13. The electrochemical device of claim 12, wherein the at least one second positive electrode further comprises a second nickel-rich positive electrode material layer disposed near or adjacent to the first phosphate-based positive electroactive material layer.

14. The electrochemical device of claim 11, wherein a capacity ratio of the nickel-rich positive electroactive material to the phosphate-based positive electroactive material is greater than or equal to about 0% to less than or equal to about 50%.

15. The electrochemical device of claim 11, wherein the nickel-rich positive electroactive material defines a nickel-rich positive electroactive material layer, and the nickel-rich positive electroactive material layer further comprises a second electroactive material selected from the group consisting of: a layered oxide represented by LiMeO2, an olivine-type oxide represented by LiMePO4, a monoclinic-type oxide represented by Li3Me2(PO4)3, a spinel-type oxide represented by LiMe2O4, a tavorite represented by LiMeSO4F, a tavorite represented by LiMePO4F, wherein Me is a transition metal selected from the group consisting of: cobalt (Co), nickel (Ni), manganese (Mn), iron (Fe), aluminum (Al), vanadium (V), and combinations thereof.

16. The electrochemical device of claim 15, wherein a mass ratio of the nickel-rich positive electroactive material to the second electroactive material is greater than or equal to about 5:95 to less than or equal to about 95:5.

17. The electrochemical device of claim 11, wherein the phosphate-based positive electroactive material defines a phosphate-based positive electroactive material layer, and the phosphate-based positive electroactive material layer further comprises a second electroactive material selected from the group consisting of: a layered oxide represented by LiMeO2, an olivine-type oxide represented by LiMePO4, a monoclinic-type oxide represented by Li3Me2(PO4)3, a spinel-type oxide represented by LiMe2O4, a tavorite represented by LiMeSO4F, a tavorite represented by LiMePO4F, wherein Me is a transition metal selected from the group consisting of: cobalt (Co), nickel (Ni), manganese (Mn), iron (Fe), aluminum (Al), vanadium (V), and combinations thereof.

18. The electrochemical device of claim 17, wherein a mass ratio of the phosphate-based positive electroactive material to the second electroactive material is greater than or equal to about 5:95 to less than or equal to about 95:5.

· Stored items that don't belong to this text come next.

-- ==== Sys2Proof/Machine/HostPort.lean ====
section
/-! DEFINITION. What the host can do to the core and see of it: `RESET`, `LOAD`, `run`, answers, draws, the status
port, and the text of the output (10_state R23 to R26, 44_system_io R126, 60_exceptions R156,
70_reset_and_hazards R160 to R170). -/

namespace Sys2Proof.Machine

/-! ### Input requests and the condition of the core -/

/-- The step at hand waits: it has asked for a token and the host has not answered. The level of `run` has no part in
this: only an answer or `RESET` lifts the hold (44_system_io R129, 70_reset_and_hazards R167). -/
def State.holding (s : State) : Bool :=
  match s.request with
  | none => false
  | some .int => s.intIn.isEmpty
  | some .char => s.charIn.isEmpty

/-- `in_req` and `in_kind`: the request that the host has yet to answer (10_state R23, R25). -/
def State.inputRequest (s : State) : Option InKind := if s.holding then s.request else none

/-- The conditions of the core (60_exceptions R156). -/
inductive Condition where
  | running
  | holding
  | paused
  | halted
  | faulted
  deriving DecidableEq, Repr

/-- The condition a state is in; `run = 0` pauses a running core, not one that holds (60_exceptions R156,
70_reset_and_hazards R167). -/
def State.condition (s : State) : Condition :=
  if s.fkind.isSome then .faulted
  else if s.halted then .halted
  else if s.holding then .holding
  else if !s.run then .paused
  else .running

/-! ### RESET, LOAD and run -/

/-- `RESET`: every element of the architectural state but `GRID` gets its reset value, and the run's output history
starts empty (70_reset_and_hazards R160, R163, 10_state R27). The step at hand is abandoned with its request
(70_reset_and_hazards R160); answers and draws that no step has taken go with the run they were given in, and `DEPTH`,
the level of `run` and the model's counter stay (log 16). The next run has not begun (log 18). -/
def State.rst (s : State) : State :=
  { s with
    stk := []
    pcx := 0
    pcy := 0
    dir := .right
    strmode := false
    halted := false
    fkind := none
    fchar := 0
    out := []
    intIn := []
    charIn := []
    request := none
    rnd := []
    begun := false }

/-- A run is under way: a step has been taken since `RESET`, and the run has ended neither normally nor fatally
(00_scope section 7, 70_reset_and_hazards R164, R168; log 18). -/
def State.inRun (s : State) : Bool := s.begun && !s.halted && s.fkind.isNone

/-- `LOAD`: write one cell; no move of the host while `run = 1`, nor during a run, whether the core is paused or holds
(70_reset_and_hazards R165, 20_memory R45, 10_state R28). -/
def State.load (x : Fin 80) (y : Fin 25) (c : Byte) (s : State) : Option State :=
  if s.run || s.inRun then none else some (s.setGrid (s.grid.write (cellAddr x y) c))

/-- The code that a program text gives the cell (x, y): lines beyond the 25th and characters beyond the 80th are no
cell's, and every cell the text does not reach holds 32 (70_reset_and_hazards R166). -/
def textCell (lines : List (List Byte)) (x : Fin 80) (y : Fin 25) : Byte :=
  (lines.getD y.val []).getD x.val 0x20

/-- The cells of the grid, row by row. -/
def allCells : List (Fin 80 × Fin 25) :=
  (List.finRange 25).flatMap fun y => (List.finRange 80).map fun x => (x, y)

/-- Load the given cells of a program text one after the other. -/
def loadCells (lines : List (List Byte)) : List (Fin 80 × Fin 25) → State → Option State
  | [], s => some s
  | (x, y) :: cells, s => (s.load x y (textCell lines x y)).bind (loadCells lines cells)

/-- The loader: one `LOAD` for each of the 2000 cells (70_reset_and_hazards R165, R166). -/
def State.loadText (lines : List (List Byte)) (s : State) : Option State := loadCells lines allCells s

/-- The host raises or drops `run` (70_reset_and_hazards R167). -/
def State.setRun (s : State) (level : Bool) : State := { s with run := level }

/-- The moves of the host (70_reset_and_hazards R170). -/
inductive HostMove where
  | load (x : Fin 80) (y : Fin 25) (c : Byte)
  | reset
  | run (level : Bool)
  | answerInt (t : IntToken)
  | answerChar (t : CharToken)
  | draw (r : BitVec 2)
  deriving DecidableEq, Repr

/-- What a move of the host does; nothing for a move the host must not make (70_reset_and_hazards R170; log 15). An
answer is a move only while the step at hand waits for that kind of token. -/
def State.hostMove (s : State) : HostMove → Option State
  | .load x y c => s.load x y c
  | .reset => some s.rst
  | .run level => some (s.setRun level)
  | .answerInt t =>
    if s.inputRequest = some .int then some (s.setIntIn (s.intIn ++ [t])) else none
  | .answerChar t =>
    if s.inputRequest = some .char then some (s.setCharIn (s.charIn ++ [t])) else none
  | .draw r => some { s with rnd := s.rnd ++ [r] }

/-! ### The status port -/

/-- The code of `FKIND` (10_state R17). -/
def fkindCode : Option FaultKind → BitVec 2
  | none => 0
  | some .unknownInstruction => 1
  | some .outOfBounds => 2
  | some .stackOverflow => 3

/-- The status signals that can be read at any time (10_state R23, 70_reset_and_hazards R170). -/
structure Status where
  halted : Bool
  fkind : BitVec 2
  fchar : Byte
  pcX : BitVec 7
  pcY : BitVec 5
  dir : BitVec 2
  strmode : Bool
  sp : Nat
  deriving DecidableEq, Repr

/-- The status signals of a state (10_state R23). -/
def State.status (s : State) : Status where
  halted := s.halted
  fkind := fkindCode s.fkind
  fchar := s.fchar
  pcX := BitVec.ofNat 7 s.pcx.val
  pcY := BitVec.ofNat 5 s.pcy.val
  dir := s.dir.code
  strmode := s.strmode
  sp := s.sp

/-- `STK` and `GRID` can be read while `run = 0` or at the end of a run (70_reset_and_hazards R170). -/
def State.readable (s : State) : Bool := !s.run || s.halted || s.fkind.isSome

/-- Read access to `STK[k]`, counted from the bottom (10_state R23). -/
def State.stkPort (s : State) (k : Nat) : Option Word := if s.readable then s.stk.reverse[k]? else none

/-- Read access to `GRID[y][x]` (10_state R23). -/
def State.gridPort (s : State) (x : Fin 80) (y : Fin 25) : Option Byte :=
  if s.readable then some (s.cell x y) else none

/-! ### The text of the output (44_system_io R126) -/

/-- The code of a decimal digit. -/
def digitCode (n : Nat) : Byte := BitVec.ofNat 8 (0x30 + n)

/-- At most `fuel` decimal digits of `n`, most significant first, no leading zeros, `0` for 0. -/
def decimalDigits : Nat → Nat → List Byte
  | 0, _ => []
  | fuel + 1, n =>
    if n < 10 then [digitCode n] else decimalDigits fuel (n / 10) ++ [digitCode (n % 10)]

/-- `decimal(v)`: a minus sign for negative values, then the digits; ten digits are enough for 32 bits
(44_system_io R126). -/
def decimal (v : Word) : List Byte :=
  if v.toInt < 0 then 0x2D :: decimalDigits 10 v.toInt.natAbs else decimalDigits 10 v.toInt.natAbs

/-- `render(t)`; a `CHAR` token outside 0..255 has no text of the core's (44_system_io R126; log 14). -/
def OutToken.render : OutToken → Option (List Byte)
  | .char v => if 0 ≤ v.toInt ∧ v.toInt ≤ 255 then some [lowByte v] else none
  | .int v => some (decimal v ++ [0x20])

/-- The text of a token sequence: the tokens' texts one after the other (44_system_io R126). -/
def renderAll : List OutToken → Option (List Byte)
  | [] => some []
  | t :: rest => t.render.bind fun a => (renderAll rest).map fun b => a ++ b

/-- The observable output of a run so far. -/
def State.outputText (s : State) : Option (List Byte) := renderAll s.out

end Sys2Proof.Machine
end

19. An electrode assembly for an electrochemical cell that cycles lithium ions, the electrode comprising: where M1, M2, M3, and M4 are each a transition metal independently selected from the group consisting of: nickel (Ni), manganese (Mn), cobalt (Co), aluminum (Al), and combinations thereof, wherein 0≤x≤1, 0≤y≤1, and 0≤z≤1, and

a current collector;

a first electroactive material layer disposed on or near the current collector; and

a second electroactive material layer disposed on or near a surface of the first electroactive material layer on a side opposite to the current collector,

the first electroactive material layer comprising one of a nickel-rich positive electroactive material and a phosphate-base positive electroactive material, and the second electroactive material layer comprising the other of the nickel-rich positive electroactive material and the phosphate-based positive electroactive material,

the nickel-rich positive electroactive material represented by: LiM1xM2yM3zM4(1-x-y-z)O2

the phosphate-based positive electroactive material selected from the group consisting of: lithium manganese iron phosphates (LiMnxFe1-xPO4, where 0≤x≤1) (LMFP), lithium vanadium oxygen phosphates (LixVOPO4, where 0≤x≤1), lithium vanadium phosphates, lithium vanadium fluorophosphates, and combinations thereof.

20. The electrode of claim 19, wherein a capacity ratio of the nickel-rich positive electroactive material to the phosphate-based positive electroactive material is greater than or equal to about 0% to less than or equal to about 50%.